Nerudova street and Jan Neruda
The historical Nerudova street connects Prague Castle and Charles Bridge. At the end of the 19th century it was named Nerudova in honor of the Czech writer and journalist Jan Neruda who lived in the house At Two Suns, (no. 47) in the upper part of the street between 1849 and 1857. He wrote many short stories about this district in Prague and its local inhabitants.
In this street you will find many restaurants, souvenir shops and embassies. The most remarkable aspects of this street are the house signs. In the house At the Golden Lion, (no. 32) you will find the exhibition of historical pharmacies which belongs to the national museum. You will find out about the Culture of Pharmaceutical Work and Pharmacies in Bohemia and Moravia from the Renaissance period up to the 19th century. The houses in Prague did not bear street numbers until the late 18th century. The street numbering was established by Maria Theresa in 1770. Until that time houses were recognized by a charming, yet confusing, system of allegorical symbols. Nerudova street in Malá Strana district has the highest concentration of house signs in the historic city.
To mention some of the most famous:
No. 47 in Nerudova street is the House at the Two Sun. This house was the birthplace of the important and admired poet and author Jan Neruda, after whom the Nerudova street is named.
No. 49 The White Swan – Originally many of the house signs had a alchemical significance, although today much of their meaning has been lost. The White Swan is one of these, and it probably originated as a golden goose .
No. 27 The Golden Key – Castle goldsmiths, such as the ones who worked at this house in the 17th century, paid fees to the city, unlike their colleagues who lived in the castle’s Golden Lane. As such, they were entitled to advertise their wares, as preserved today in this building’s façade.

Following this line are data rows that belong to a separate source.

/-- A lane word (bit 31 clear), by the lane opcode map (R21). -/
def decodeLane (f : Fields) : Except DecodeError Instr :=
  match f.opcL with
  | 0 => (match AddT.ofCode f.md3 with | some t => .ok (.add f.guardL t f.vd f.va f.vb) | _ => .error .reservedCode)
  | 1 => (match AddT.ofCode f.md3 with | some t => .ok (.sub f.guardL t f.vd f.va f.vb) | _ => .error .reservedCode)
  | 2 =>
    if f.md3 / 2 == 0 && f.neg == false then (match Wd.ofCode (f.md3 % 2) with
      | some t => .ok (.addc t f.vd f.va f.vb f.pg)
      | _ => .error .reservedCode)
    else if f.md3 / 2 == 1 && f.neg == false then (match Wd.ofCode (f.md3 % 2) with
      | some t => .ok (.subb t f.vd f.va f.vb f.pg)
      | _ => .error .reservedCode)
    else .error .reservedField
  | 3 =>
    if decide (f.md3 < 2) then (match Wd.ofCode f.md3 with
      | some t => .ok (.mul f.guardL t f.vd f.va f.vb)
      | _ => .error .reservedCode)
    else if decide (2 ≤ f.md3) then (match IntT.ofCode (f.md3 - 2) with
      | some t => .ok (.mulh f.guardL t f.vd f.va f.vb)
      | _ => .error .reservedCode)
    else .error .reservedField
  | 4 => if f.md3 == 0 && f.neg == false then .ok (.madc f.vd f.va f.vb f.pg) else .error .reservedField
  | 5 =>
    if f.md3 / 2 == 0 then (match Wd.ofCode (f.md3 % 2) with
      | some t => .ok (.andL f.guardL t f.vd f.va f.vb)
      | _ => .error .reservedCode)
    else if f.md3 / 2 == 1 then (match Wd.ofCode (f.md3 % 2) with
      | some t => .ok (.orL f.guardL t f.vd f.va f.vb)
      | _ => .error .reservedCode)
    else if f.md3 / 2 == 2 then (match Wd.ofCode (f.md3 % 2) with
      | some t => .ok (.xorL f.guardL t f.vd f.va f.vb)
      | _ => .error .reservedCode)
    else .error .reservedField
  | 6 =>
    if decide (f.md3 < 2) then (match Wd.ofCode f.md3 with
      | some t => .ok (.shl f.guardL t f.vd f.va f.vb)
      | _ => .error .reservedCode)
    else if decide (2 ≤ f.md3) then (match IntT.ofShrCode (f.md3 - 2) with
      | some t => .ok (.shr f.guardL t f.vd f.va f.vb)
      | _ => .error .reservedCode)
    else .error .reservedField
  | 7 =>
    if decide (f.md3 < 2) then .ok (.bfe f.guardL (f.md3 == 1) f.vd f.va f.vb)
    else if f.md3 == 2 then .ok (.bfi f.guardL f.vd f.va f.vb)
    else .error .reservedField
  | 8 =>
    if f.md3 / 2 == 0 && f.vb == 0 then (match Wd.ofCode (f.md3 % 2) with
      | some t => .ok (.popc f.guardL t f.vd f.va)
      | _ => .error .reservedCode)
    else if f.md3 / 2 == 1 && f.vb == 0 then (match Wd.ofCode (f.md3 % 2) with
      | some t => .ok (.clz f.guardL t f.vd f.va)
      | _ => .error .reservedCode)
    else .error .reservedField
  | 9 =>
    if f.md3 / 4 == 0 then (match IntT.ofCode (f.md3 % 4) with
      | some t => .ok (.minL f.guardL t f.vd f.va f.vb)
      | _ => .error .reservedCode)
    else if f.md3 / 4 == 1 then (match IntT.ofCode (f.md3 % 4) with
      | some t => .ok (.maxL f.guardL t f.vd f.va f.vb)
      | _ => .error .reservedCode)
    else .error .reservedField
  | 10 =>
    if f.vb == 0 then (match Wd.ofCode f.md3 with
      | some t => .ok (.abs f.guardL t f.vd f.va)
      | _ => .error .reservedCode)
    else .error .reservedField
  | 11 => (match Wd.ofCode f.md3 with | some t => .ok (.sel f.guardL t f.vd f.va f.vb) | _ => .error .reservedCode)
  | 12 =>
    if decide (f.md3 < 4) then (match Cond.ofCode (f.vd.toNat / 8), IntT.ofCode f.md3 with
      | some c, some t => .ok (.cmp f.guardL c t (lo3 f.vd) f.va f.vb)
      | _, _ => .error .reservedCode)
    else if decide (4 ≤ f.md3) then (match Cond.ofCode (f.vd.toNat / 8), Fmt.ofCode (f.md3 - 4) with
      | some c, some t => .ok (.fcmp f.guardL c t (lo3 f.vd) f.va f.vb)
      | _, _ => .error .reservedCode)
    else .error .reservedField
  | 13 =>
    if decide (f.md3 < 2) && f.vb == 0 then (match Wd.ofCode f.md3 with
      | some t => .ok (.movUniform f.guardL t f.vd f.va)
      | _ => .error .reservedCode)
    else if f.md3 == 2 && f.vb == 0 && f.va == 0 then .ok (.movLane f.guardL f.vd)
    else .error .reservedField
  | 14 => (match Fmt.ofCode f.md3 with | some t => .ok (.fadd f.guardL t f.vd f.va f.vb) | _ => .error .reservedCode)
  | 15 => (match Fmt.ofCode f.md3 with | some t => .ok (.fsub f.guardL t f.vd f.va f.vb) | _ => .error .reservedCode)
  | 16 => (match Fmt.ofCode f.md3 with | some t => .ok (.fmul f.guardL t f.vd f.va f.vb) | _ => .error .reservedCode)
  | 17 =>
    if f.md3 / 2 == 0 then (match Fmt.ofCode (f.md3 % 2) with
      | some t => .ok (.fmin f.guardL t f.vd f.va f.vb)
      | _ => .error .reservedCode)
    else if f.md3 / 2 == 1 then (match Fmt.ofCode (f.md3 % 2) with
      | some t => .ok (.fmax f.guardL t f.vd f.va f.vb)
      | _ => .error .reservedCode)
    else .error .reservedField
  | 18 =>
    if f.vb == 0 then (match Fmt.ofCode f.md3 with
      | some t => .ok (.fclass f.guardL t f.vd f.va)
      | _ => .error .reservedCode)
    else .error .reservedField
  | 19 =>
    if f.md3 == 0 && f.vb == 0 then .ok (.rcp f.guardL f.vd f.va)
    else if f.md3 == 1 && f.vb == 0 then .ok (.rsq f.guardL f.vd f.va)
    else if f.md3 == 2 && f.vb == 0 then .ok (.exp2 f.guardL f.vd f.va)
    else if f.md3 == 3 && f.vb == 0 then .ok (.log2 f.guardL f.vd f.va)
    else if f.md3 == 4 && f.vb == 0 then .ok (.sin f.guardL f.vd f.va)
    else if f.md3 == 5 && f.vb == 0 then .ok (.cos f.guardL f.vd f.va)
    else if f.md3 == 6 then .ok (.ddiv f.guardL f.vd f.va f.vb)
    else if f.md3 == 7 && f.vb == 0 then .ok (.dsqrt f.guardL f.vd f.va)
    else .error .reservedField
  | 20 => (match RmSel.ofCode f.md3, CvtT.ofCode (f.vb.toNat / 8), CvtT.ofCode (f.vb.toNat % 8) with
      | some rm, some td, some ts => .ok (.cvt f.guardL rm td ts f.vd f.va)
      | _, _, _ => .error .reservedCode)
  | 21 =>
    if decide (f.md3 < 2) && f.vb.getLsbD 3 == false then .ok (.narrow f.guardL (f.md3 == 1) (Q8.ofBool (f.vb.getLsbD 5)) (f.vb.getLsbD 4) (lo3 f.vb) f.vd f.va)
    else .error .reservedField
  | 22 =>
    if f.md3 == 0 && f.vb.getLsbD 3 == false && f.vb.getLsbD 4 == false then .ok (.widen f.guardL (Q8.ofBool (f.vb.getLsbD 5)) (lo3 f.vb) f.vd f.va)
    else .error .reservedField
  | 23 =>
    if f.md3 % 4 == 0 then (match Wd.ofCode (f.md3 / 4) with
      | some t => .ok (.shflFwd f.guardL t f.vd f.va f.vb)
      | _ => .error .reservedCode)
    else if f.md3 % 4 == 1 then (match Wd.ofCode (f.md3 / 4) with
      | some t => .ok (.shflBack f.guardL t f.vd f.va f.vb)
      | _ => .error .reservedCode)
    else if f.md3 % 4 == 2 then (match Wd.ofCode (f.md3 / 4) with
      | some t => .ok (.shflSwap f.guardL t f.vd f.va f.vb)
      | _ => .error .reservedCode)
    else if f.md3 % 4 == 3 then (match Wd.ofCode (f.md3 / 4) with
      | some t => .ok (.shflFrom f.guardL t f.vd f.va f.vb)
      | _ => .error .reservedCode)
    else .error .reservedField
  | 24 =>
    if f.md3 % 4 == 0 then (match Wd.ofCode (f.md3 / 4) with
      | some t => .ok (.bcast f.guardL t f.vd f.va f.vb)
      | _ => .error .reservedCode)
    else if f.md3 % 4 == 1 && f.vb == 0 then (match Wd.ofCode (f.md3 / 4) with
      | some t => .ok (.bcastLow f.guardL t f.vd f.va)
      | _ => .error .reservedCode)
    else .error .reservedField
  | 25 =>
    if f.md3 == 0 && f.vb == 0 && f.va.getLsbD 4 == false && f.va.getLsbD 5 == false then .ok (.voteCount f.guardL f.vd (lo3 f.va) (f.va.getLsbD 3))
    else if f.md3 == 1 && f.vb == 0 && f.va.getLsbD 4 == false && f.va.getLsbD 5 == false then .ok (.voteRank f.guardL f.vd (lo3 f.va) (f.va.getLsbD 3))
    else if f.md3 == 2 && decide (f.vd.toNat < 8) && f.va.getLsbD 4 == false && f.va.getLsbD 5 == false then .ok (.voteAtleast f.guardL (lo3 f.vd) (lo3 f.va) (f.va.getLsbD 3) f.vb)
    else if f.md3 == 3 && f.vb == 0 && decide (f.vd.toNat < 8) && f.va.getLsbD 4 == false && f.va.getLsbD 5 == false then .ok (.voteEvery f.guardL (lo3 f.vd) (lo3 f.va) (f.va.getLsbD 3))
    else if f.md3 == 4 && f.vb == 0 && decide (f.vd.toNat < 8) && f.va.getLsbD 4 == false && f.va.getLsbD 5 == false then .ok (.voteAgree f.guardL (lo3 f.vd) (lo3 f.va) (f.va.getLsbD 3))
    else if f.md3 == 5 && f.vb == 0 && f.va.getLsbD 4 == false && f.va.getLsbD 5 == false then .ok (.voteMask f.guardL f.vd (lo3 f.va) (f.va.getLsbD 3))
    else .error .reservedField
  | 26 =>
    if f.vb == 0 then (match RedOp.ofCode f.md3 with
      | some op => .ok (.lred f.guardL op f.vd f.va)
      | _ => .error .reservedCode)
    else .error .reservedField
  | 27 =>
    if f.md3 == 0 then .ok (.sadd f.guardL f.vd f.va f.vb)
    else if f.md3 == 1 then .ok (.ssub f.guardL f.vd f.va f.vb)
    else .error .reservedField
  | 28 =>
    if f.md3 / 2 == 0 then .ok (.sshl f.guardL (f.md3 % 2 == 1) f.vd f.va f.vb)
    else if f.md3 / 2 == 1 then .ok (.sshrI f.guardL (f.md3 % 2 == 1) f.vd f.va f.vb)
    else if f.md3 / 2 == 2 then .ok (.sshrN f.guardL (f.md3 % 2 == 1) f.vd f.va f.vb)
    else .error .reservedField
  | 29 => if f.md3 == 0 && f.vb == 0 then .ok (.sneg f.guardL f.vd f.va) else .error .reservedField
  | 30 =>
    if f.md3 == 0 then (match Cond.ofCode (f.vd.toNat / 8) with
      | some c => .ok (.scmp f.guardL c (lo3 f.vd) f.va f.vb)
      | _ => .error .reservedCode)
    else .error .reservedField
  | 31 => if decide (f.md3 < 2) then .ok (.smac f.guardL (f.md3 == 1) f.vd f.va f.vb) else .error .reservedField
  | 32 =>
    if decide (f.md3 % 2 = 1) || f.vb == 0 then (match FxOp.ofCode f.md3 with
      | some op => .ok (.fxacc f.guardL op f.vd f.va f.vb)
      | _ => .error .reservedCode)
    else .error .reservedField
  | 33 =>
    if f.md3 == 0 && f.vb == 0 && decide (f.vd.toNat < 8) then .ok (.fxsign f.guardL (lo3 f.vd) f.va)
    else .error .reservedField
  | 34 =>
    if f.vb == 0 then (match RmSel.ofCode f.md3 with
      | some rm => .ok (.fxcvt f.guardL rm f.vd f.va)
      | _ => .error .reservedCode)
    else .error .reservedField
  | 35 => .ok (.addImm f.guardL f.vd f.va f.imm9)
  | 36 => .ok (.andImm f.guardL f.vd f.va f.imm9)
  | 37 => .ok (.orImm f.guardL f.vd f.va f.imm9)
  | 38 => .ok (.xorImm f.guardL f.vd f.va f.imm9)
  | 39 =>
    if f.imm9.toNat / 32 == 0 then .ok (.shlImm f.guardL f.vd f.va (BitVec.ofNat 5 f.imm9.toNat))
    else if f.imm9.toNat / 32 == 1 || f.imm9.toNat / 32 == 2 then .ok (.shrImm f.guardL (f.imm9.toNat / 32 == 2) f.vd f.va (BitVec.ofNat 5 f.imm9.toNat))
    else .error .reservedField
  | 40 => if f.va == 0 then .ok (.movImm f.guardL f.vd f.imm9) else .error .reservedField
  | 41 => .ok (.fmaF32 f.n4 f.vd4 f.va4 f.vb4 f.vc4)
  | 42 => .ok (.fmaF64 f.n4 f.vd4 f.va4 f.vb4 f.vc4)
  | 43 => .ok (.madwI32 f.n4 f.vd4 f.va4 f.vb4 f.vc4)
  | 44 => .ok (.madwN32 f.n4 f.vd4 f.va4 f.vb4 f.vc4)
  | 45 => .ok (.ldI8 f.guardL f.vd f.va f.ab f.imm6)
  | 46 => .ok (.ldN8 f.guardL f.vd f.va f.ab f.imm6)
  | 47 => .ok (.ldI16 f.guardL f.vd f.va f.ab f.imm6)
  | 48 => .ok (.ldN16 f.guardL f.vd f.va f.ab f.imm6)
  | 49 => .ok (.ldB32 f.guardL f.vd f.va f.ab f.imm6)
  | 50 => .ok (.ldB64 f.guardL f.vd f.va f.ab f.imm6)
  | 51 => .ok (.ldB128 f.guardL f.vd f.va f.ab f.imm6)
  | 52 => .ok (.stN8 f.guardL f.vd f.va f.ab f.imm6)
  | 53 => .ok (.stN16 f.guardL f.vd f.va f.ab f.imm6)
  | 54 => .ok (.stB32 f.guardL f.vd f.va f.ab f.imm6)
  | 55 => .ok (.stB64 f.guardL f.vd f.va f.ab f.imm6)
  | 56 => .ok (.stB128 f.guardL f.vd f.va f.ab f.imm6)
  | 57 => (match PrefLv.ofCode f.vd.toNat with
      | some lv => .ok (.pref f.guardL lv f.va f.ab f.imm6)
      | _ => .error .reservedCode)
  | 58 => (match AtomOp.ofCode (f.imm6.toNat / 4), AtomOrd.ofCode (f.imm6.toNat % 4) with
      | some op, some ord => .ok (.atomB32Die f.guardL op ord f.vd f.va f.ab)
      | _, _ => .error .reservedCode)
  | 59 => (match AtomOp.ofCode (f.imm6.toNat / 4), AtomOrd.ofCode (f.imm6.toNat % 4) with
      | some op, some ord => .ok (.atomB32Dev f.guardL op ord f.vd f.va f.ab)
      | _, _ => .error .reservedCode)
  | 60 => (match AtomOp.ofCode (f.imm6.toNat / 4), AtomOrd.ofCode (f.imm6.toNat % 4) with
      | some op, some ord => .ok (.atomB32Sys f.guardL op ord f.vd f.va f.ab)
      | _, _ => .error .reservedCode)
  | 61 => (match AtomOp.ofCode (f.imm6.toNat / 4), AtomOrd.ofCode (f.imm6.toNat % 4) with
      | some op, some ord => .ok (.atomB64Die f.guardL op ord f.vd f.va f.ab)
      | _, _ => .error .reservedCode)
  | 62 => (match AtomOp.ofCode (f.imm6.toNat / 4), AtomOrd.ofCode (f.imm6.toNat % 4) with
      | some op, some ord => .ok (.atomB64Dev f.guardL op ord f.vd f.va f.ab)
      | _, _ => .error .reservedCode)
  | 63 => (match AtomOp.ofCode (f.imm6.toNat / 4), AtomOrd.ofCode (f.imm6.toNat % 4) with
      | some op, some ord => .ok (.atomB64Sys f.guardL op ord f.vd f.va f.ab)
      | _, _ => .error .reservedCode)
  | _ => .error .unassigned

The house At the Three Fiddles, (no. 12) reminds us of the history of this house – it used to host three families who made their living by making violins. They were so successful that they exported their products abroad. It’s said that during the full moon you can still hear mysterious violin music.
The house At the Red Lion, (no. 41) can be recognized by a red lion holding a golden cup in his fore paw. The house used to be the home of Petr Brandl, the famous Czech Baroque painter, whose works can be seen in the Church of St Margaret in Prague-Brevnov as well as in the Church of St James.